司法書士が扱える債務整理は「個別債権価額140万円以下」に決着!

一般に債務整理をお願いする場合、古い人は弁護士に頼むことが多いようですし、アディーレなどの弁護士法人も誕生したことで、一般市民も借金相談を弁護士に依頼するケースが確実に増えました。ちなみに、この変化はわずか10数年前のことです。

それと同時に、2002年には司法書士法が改正され、法務省が認めた認定司法書士は債務額が140万円以下の訴訟・和解が認められるようになりました。ご存知の通り、以来、司法書士の活躍の場は拡充し、司法書士の仕事は債務整理がほとんどではないかと思っている方も多いはずです。

ただし、この認定司法書士の制度は、2000年当時に多重債務者問題をより効率的に解決するべく創設された制度で、弁護士の仕事を横取りするような制度ではもちろんありません。

しかし、日司連と日弁連で、改正された司法書士法の解釈が異なっていたことが、長い間の問題となっていたようで、その決着が最高裁の判断でつきました(2016年6月27日、最高裁第1小法廷)。

140万円は依頼者が受ける利益か個別の債権の価額か

これまでの争点は、「弁済計画の変更などで依頼者が受ける利益が140万円以下であれば受任できる」との解釈で、実際に債務整理を行ってきた日司連に対し、日弁連は「債権額が140万円以下に限られる」と主張。

最高裁判決は、「債務整理を依頼された認定司法書士は、債務整理の対象となる個別の債権の価額が140万円を超える場合には、その債権に係る裁判外の和解について代理することができない」と結論づけました。
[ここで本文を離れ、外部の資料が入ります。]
/-! `rwReg` -/

@[simp] theorem State.rwReg_pending (s : State) (off : Nat) (m v : W64) : (s.rwReg off m v).pending = s.pending := rfl
@[simp] theorem State.rwReg_freeIx (s : State) (off : Nat) (m v : W64) : (s.rwReg off m v).freeIx = s.freeIx := rfl
@[simp] theorem State.rwReg_heldLo (s : State) (off : Nat) (m v : W64) : (s.rwReg off m v).heldLo = s.heldLo := rfl
@[simp] theorem State.rwReg_capHi (s : State) (off : Nat) (m v : W64) : (s.rwReg off m v).capHi = s.capHi := rfl
@[simp] theorem State.rwReg_mem (s : State) (off : Nat) (m v : W64) : (s.rwReg off m v).mem = s.mem := rfl
@[simp] theorem State.rwReg_cores (s : State) (off : Nat) (m v : W64) : (s.rwReg off m v).cores = s.cores := rfl
@[simp] theorem State.rwReg_grade (s : State) (off : Nat) (m v : W64) : (s.rwReg off m v).grade = s.grade := rfl
@[simp] theorem State.rwReg_evcHeld (s : State) (off : Nat) (m v : W64) : (s.rwReg off m v).evcHeld = s.evcHeld := rfl
@[simp] theorem State.rwReg_out (s : State) (off : Nat) (m v : W64) : (s.rwReg off m v).out = s.out := rfl
@[simp] theorem State.rwReg_journal (s : State) (off : Nat) (m v : W64) : (s.rwReg off m v).journal = s.journal := rfl
@[simp] theorem State.rwReg_backlog (s : State) (off : Nat) (m v : W64) : (s.rwReg off m v).backlog = s.backlog := rfl
@[simp] theorem State.rwReg_jNext (s : State) (off : Nat) (m v : W64) : (s.rwReg off m v).jNext = s.jNext := rfl
@[simp] theorem State.rwReg_jDropped (s : State) (off : Nat) (m v : W64) : (s.rwReg off m v).jDropped = s.jDropped := rfl
@[simp] theorem State.rwReg_numDefault (s : State) (off : Nat) (m v : W64) : (s.rwReg off m v).numDefault = s.numDefault := rfl
@[simp] theorem State.rwReg_ctls (s : State) (off : Nat) (m v : W64) : (s.rwReg off m v).ctls = s.ctls := rfl
@[simp] theorem State.rwReg_hppr (s : State) (off : Nat) (m v : W64) : (s.rwReg off m v).hppr = s.hppr := rfl
@[simp] theorem State.rwReg_rechecks (s : State) (off : Nat) (m v : W64) : (s.rwReg off m v).rechecks = s.rechecks := rfl
@[simp] theorem State.rwReg_chk (s : State) (off : Nat) (m v : W64) : (s.rwReg off m v).chk = s.chk := rfl
@[simp] theorem State.rwReg_vsp (s : State) (off : Nat) (m v : W64) : (s.rwReg off m v).vsp = s.vsp := rfl
@[simp] theorem State.rwReg_deadDies (s : State) (off : Nat) (m v : W64) : (s.rwReg off m v).deadDies = s.deadDies := rfl
@[simp] theorem State.rwReg_mapGen (s : State) (off : Nat) (m v : W64) : (s.rwReg off m v).mapGen = s.mapGen := rfl
@[simp] theorem State.rwReg_mapTime (s : State) (off : Nat) (m v : W64) : (s.rwReg off m v).mapTime = s.mapTime := rfl
@[simp] theorem State.rwReg_fabTx (s : State) (off : Nat) (m v : W64) : (s.rwReg off m v).fabTx = s.fabTx := rfl
@[simp] theorem State.rwReg_fabRx (s : State) (off : Nat) (m v : W64) : (s.rwReg off m v).fabRx = s.fabRx := rfl
@[simp] theorem State.rwReg_router (s : State) (off : Nat) (m v : W64) : (s.rwReg off m v).router = s.router := rfl
@[simp] theorem State.rwReg_arb (s : State) (off : Nat) (m v : W64) : (s.rwReg off m v).arb = s.arb := rfl
@[simp] theorem State.rwReg_txCred (s : State) (off : Nat) (m v : W64) : (s.rwReg off m v).txCred = s.txCred := rfl
@[simp] theorem State.rwReg_granted (s : State) (off : Nat) (m v : W64) : (s.rwReg off m v).granted = s.granted := rfl
@[simp] theorem State.rwReg_occ (s : State) (off : Nat) (m v : W64) : (s.rwReg off m v).occ = s.occ := rfl
@[simp] theorem State.rwReg_arrived (s : State) (off : Nat) (m v : W64) : (s.rwReg off m v).arrived = s.arrived := rfl
@[simp] theorem State.rwReg_altRun (s : State) (off : Nat) (m v : W64) : (s.rwReg off m v).altRun = s.altRun := rfl
@[simp] theorem State.rwReg_deadLinks (s : State) (off : Nat) (m v : W64) : (s.rwReg off m v).deadLinks = s.deadLinks := rfl
@[simp] theorem State.rwReg_deadOwn (s : State) (off : Nat) (m v : W64) : (s.rwReg off m v).deadOwn = s.deadOwn := rfl
@[simp] theorem State.rwReg_fseqOwn (s : State) (off : Nat) (m v : W64) : (s.rwReg off m v).fseqOwn = s.fseqOwn := rfl
@[simp] theorem State.rwReg_fseqSeen (s : State) (off : Nat) (m v : W64) : (s.rwReg off m v).fseqSeen = s.fseqSeen := rfl
@[simp] theorem State.rwReg_violNow (s : State) (off : Nat) (m v : W64) : (s.rwReg off m v).violNow = s.violNow := rfl
@[simp] theorem State.rwReg_quiet (s : State) (off : Nat) (m v : W64) : (s.rwReg off m v).quiet = s.quiet := rfl
@[simp] theorem State.rwReg_portMap (s : State) (off : Nat) (m v : W64) : (s.rwReg off m v).portMap = s.portMap := rfl
@[simp] theorem State.rwReg_spareMap (s : State) (off : Nat) (m v : W64) : (s.rwReg off m v).spareMap = s.spareMap := rfl
@[simp] theorem State.rwReg_oports (s : State) (off : Nat) (m v : W64) : (s.rwReg off m v).oports = s.oports := rfl
@[simp] theorem State.rwReg_badSpares (s : State) (off : Nat) (m v : W64) : (s.rwReg off m v).badSpares = s.badSpares := rfl
@[simp] theorem State.rwReg_fan (s : State) (off : Nat) (m v : W64) : (s.rwReg off m v).fan = s.fan := rfl
@[simp] theorem State.rwReg_meshWait (s : State) (off : Nat) (m v : W64) : (s.rwReg off m v).meshWait = s.meshWait := rfl
@[simp] theorem State.rwReg_trainQ (s : State) (off : Nat) (m v : W64) : (s.rwReg off m v).trainQ = s.trainQ := rfl
@[simp] theorem State.rwReg_heatMove (s : State) (off : Nat) (m v : W64) : (s.rwReg off m v).heatMove = s.heatMove := rfl
@[simp] theorem State.rwReg_heatTemp (s : State) (off : Nat) (m v : W64) : (s.rwReg off m v).heatTemp = s.heatTemp := rfl
@[simp] theorem State.rwReg_recalling (s : State) (off : Nat) (m v : W64) : (s.rwReg off m v).recalling = s.recalling := rfl
@[simp] theorem State.rwReg_recalDue (s : State) (off : Nat) (m v : W64) : (s.rwReg off m v).recalDue = s.recalDue := rfl
@[simp] theorem State.rwReg_iodVer (s : State) (off : Nat) (m v : W64) : (s.rwReg off m v).iodVer = s.iodVer := rfl
@[simp] theorem State.rwReg_dmods (s : State) (off : Nat) (m v : W64) : (s.rwReg off m v).dmods = s.dmods := rfl
@[simp] theorem State.rwReg_steer (s : State) (off : Nat) (m v : W64) : (s.rwReg off m v).steer = s.steer := rfl
@[simp] theorem State.rwReg_steerLast (s : State) (off : Nat) (m v : W64) : (s.rwReg off m v).steerLast = s.steerLast := rfl
@[simp] theorem State.rwReg_movedFlows (s : State) (off : Nat) (m v : W64) : (s.rwReg off m v).movedFlows = s.movedFlows := rfl
@[simp] theorem State.rwReg_drCred (s : State) (off : Nat) (m v : W64) : (s.rwReg off m v).drCred = s.drCred := rfl
@[simp] theorem State.rwReg_drPart (s : State) (off : Nat) (m v : W64) : (s.rwReg off m v).drPart = s.drPart := rfl
@[simp] theorem State.rwReg_drOwed (s : State) (off : Nat) (m v : W64) : (s.rwReg off m v).drOwed = s.drOwed := rfl
@[simp] theorem State.rwReg_drQueue (s : State) (off : Nat) (m v : W64) : (s.rwReg off m v).drQueue = s.drQueue := rfl
@[simp] theorem State.rwReg_attached (s : State) (off : Nat) (m v : W64) : (s.rwReg off m v).attached = s.attached := rfl
@[simp] theorem State.rwReg_wdTimes (s : State) (off : Nat) (m v : W64) : (s.rwReg off m v).wdTimes = s.wdTimes := rfl
@[simp] theorem State.rwReg_rsbOut (s : State) (off : Nat) (m v : W64) : (s.rwReg off m v).rsbOut = s.rsbOut := rfl
@[simp] theorem State.rwReg_rsbRid (s : State) (off : Nat) (m v : W64) : (s.rwReg off m v).rsbRid = s.rsbRid := rfl
@[simp] theorem State.rwReg_epochs (s : State) (off : Nat) (m v : W64) : (s.rwReg off m v).epochs = s.epochs := rfl
@[simp] theorem State.rwReg_rldJobs (s : State) (off : Nat) (m v : W64) : (s.rwReg off m v).rldJobs = s.rldJobs := rfl
@[simp] theorem State.rwReg_rlc (s : State) (off : Nat) (m v : W64) : (s.rwReg off m v).rlc = s.rlc := rfl
@[simp] theorem State.rwReg_homeQ (s : State) (off : Nat) (m v : W64) : (s.rwReg off m v).homeQ = s.homeQ := rfl
@[simp] theorem State.rwReg_replies (s : State) (off : Nat) (m v : W64) : (s.rwReg off m v).replies = s.replies := rfl
@[simp] theorem State.rwReg_selfRsp (s : State) (off : Nat) (m v : W64) : (s.rwReg off m v).selfRsp = s.selfRsp := rfl
@[simp] theorem State.rwReg_dma (s : State) (off : Nat) (m v : W64) : (s.rwReg off m v).dma = s.dma := rfl
@[simp] theorem State.rwReg_colGrps (s : State) (off : Nat) (m v : W64) : (s.rwReg off m v).colGrps = s.colGrps := rfl
@[simp] theorem State.rwReg_colSites (s : State) (off : Nat) (m v : W64) : (s.rwReg off m v).colSites = s.colSites := rfl
@[simp] theorem State.rwReg_colWait (s : State) (off : Nat) (m v : W64) : (s.rwReg off m v).colWait = s.colWait := rfl
@[simp] theorem State.rwReg_colTurn (s : State) (off : Nat) (m v : W64) : (s.rwReg off m v).colTurn = s.colTurn := rfl
@[simp] theorem State.rwReg_off (s : State) (off : Nat) (m v : W64) : (s.rwReg off m v).off = s.off := rfl
@[simp] theorem State.rwReg_porst (s : State) (off : Nat) (m v : W64) : (s.rwReg off m v).porst = s.porst := rfl
@[simp] theorem State.rwReg_jobs (s : State) (off : Nat) (m v : W64) : (s.rwReg off m v).jobs = s.jobs := rfl
@[simp] theorem State.rwReg_jqLast (s : State) (off : Nat) (m v : W64) : (s.rwReg off m v).jqLast = s.jqLast := rfl
@[simp] theorem State.rwReg_holds (s : State) (off : Nat) (m v : W64) : (s.rwReg off m v).holds = s.holds := rfl
@[simp] theorem State.rwReg_drainRun (s : State) (off : Nat) (m v : W64) : (s.rwReg off m v).drainRun = s.drainRun := rfl
@[simp] theorem State.rwReg_flash (s : State) (off : Nat) (m v : W64) : (s.rwReg off m v).flash = s.flash := rfl
@[simp] theorem State.rwReg_commits (s : State) (off : Nat) (m v : W64) : (s.rwReg off m v).commits = s.commits := rfl
@[simp] theorem State.rwReg_otpGold (s : State) (off : Nat) (m v : W64) : (s.rwReg off m v).otpGold = s.otpGold := rfl
@[simp] theorem State.rwReg_otpOwner (s : State) (off : Nat) (m v : W64) : (s.rwReg off m v).otpOwner = s.otpOwner := rfl
@[simp] theorem State.rwReg_ownerKeys (s : State) (off : Nat) (m v : W64) : (s.rwReg off m v).ownerKeys = s.ownerKeys := rfl
@[simp] theorem State.rwReg_svnFloor (s : State) (off : Nat) (m v : W64) : (s.rwReg off m v).svnFloor = s.svnFloor := rfl
@[simp] theorem State.rwReg_runSvn (s : State) (off : Nat) (m v : W64) : (s.rwReg off m v).runSvn = s.runSvn := rfl
@[simp] theorem State.rwReg_update (s : State) (off : Nat) (m v : W64) : (s.rwReg off m v).update = s.update := rfl
@[simp] theorem State.rwReg_nonce (s : State) (off : Nat) (m v : W64) : (s.rwReg off m v).nonce = s.nonce := rfl
@[simp] theorem State.rwReg_dieMiss (s : State) (off : Nat) (m v : W64) : (s.rwReg off m v).dieMiss = s.dieMiss := rfl
@[simp] theorem State.rwReg_pwrFail (s : State) (off : Nat) (m v : W64) : (s.rwReg off m v).pwrFail = s.pwrFail := rfl
@[simp] theorem State.rwReg_vin (s : State) (off : Nat) (m v : W64) : (s.rwReg off m v).vin = s.vin := rfl
@[simp] theorem State.rwReg_perst (s : State) (off : Nat) (m v : W64) : (s.rwReg off m v).perst = s.perst := rfl
@[simp] theorem State.rwReg_cfg (s : State) (off : Nat) (m v : W64) : (s.rwReg off m v).cfg = s.cfg := rfl
@[simp] theorem State.rwReg_aer (s : State) (off : Nat) (m v : W64) : (s.rwReg off m v).aer = s.aer := rfl
@[simp] theorem State.rwReg_tapIr (s : State) (off : Nat) (m v : W64) : (s.rwReg off m v).tapIr = s.tapIr := rfl
@[simp] theorem State.rwReg_scan (s : State) (off : Nat) (m v : W64) : (s.rwReg off m v).scan = s.scan := rfl
@[simp] theorem State.rwReg_rails (s : State) (off : Nat) (m v : W64) : (s.rwReg off m v).rails = s.rails := rfl
@[simp] theorem State.rwReg_regl (s : State) (off : Nat) (m v : W64) : (s.rwReg off m v).regl = s.regl := rfl
@[simp] theorem State.rwReg_therm (s : State) (off : Nat) (m v : W64) : (s.rwReg off m v).therm = s.therm := rfl
@[simp] theorem State.rwReg_stretch (s : State) (off : Nat) (m v : W64) : (s.rwReg off m v).stretch = s.stretch := rfl
@[simp] theorem State.rwReg_escEnd (s : State) (off : Nat) (m v : W64) : (s.rwReg off m v).escEnd = s.escEnd := rfl
@[simp] theorem State.rwReg_pkgParams (s : State) (off : Nat) (m v : W64) : (s.rwReg off m v).pkgParams = s.pkgParams := rfl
つまり「依頼者が受ける利益が140万円以下であれば受任できる」とする日司連側の主張を退けたかたちです。

ただ、最高裁は140万円という金額を個別の債権の価額にも認めております。つまり、認定司法書士が扱える事案は、債務総額140万円までとはしていません。ウェブサイトによっては、債務総額140万円までを、認定司法書士が扱える事案ではと記しているものも見かけられ、記事を書く立場としても正直揺れ動く問題でした(ここまで明確な結論が出たことに、ほっとしています)。

個別の債権の価額が140万円以下ということは、認定司法書士側も簡易裁判所で扱えるほぼすべての事案を代理できます。この判決を機に、認定司法書士にも、これまで以上の仕事に期待したいところですね。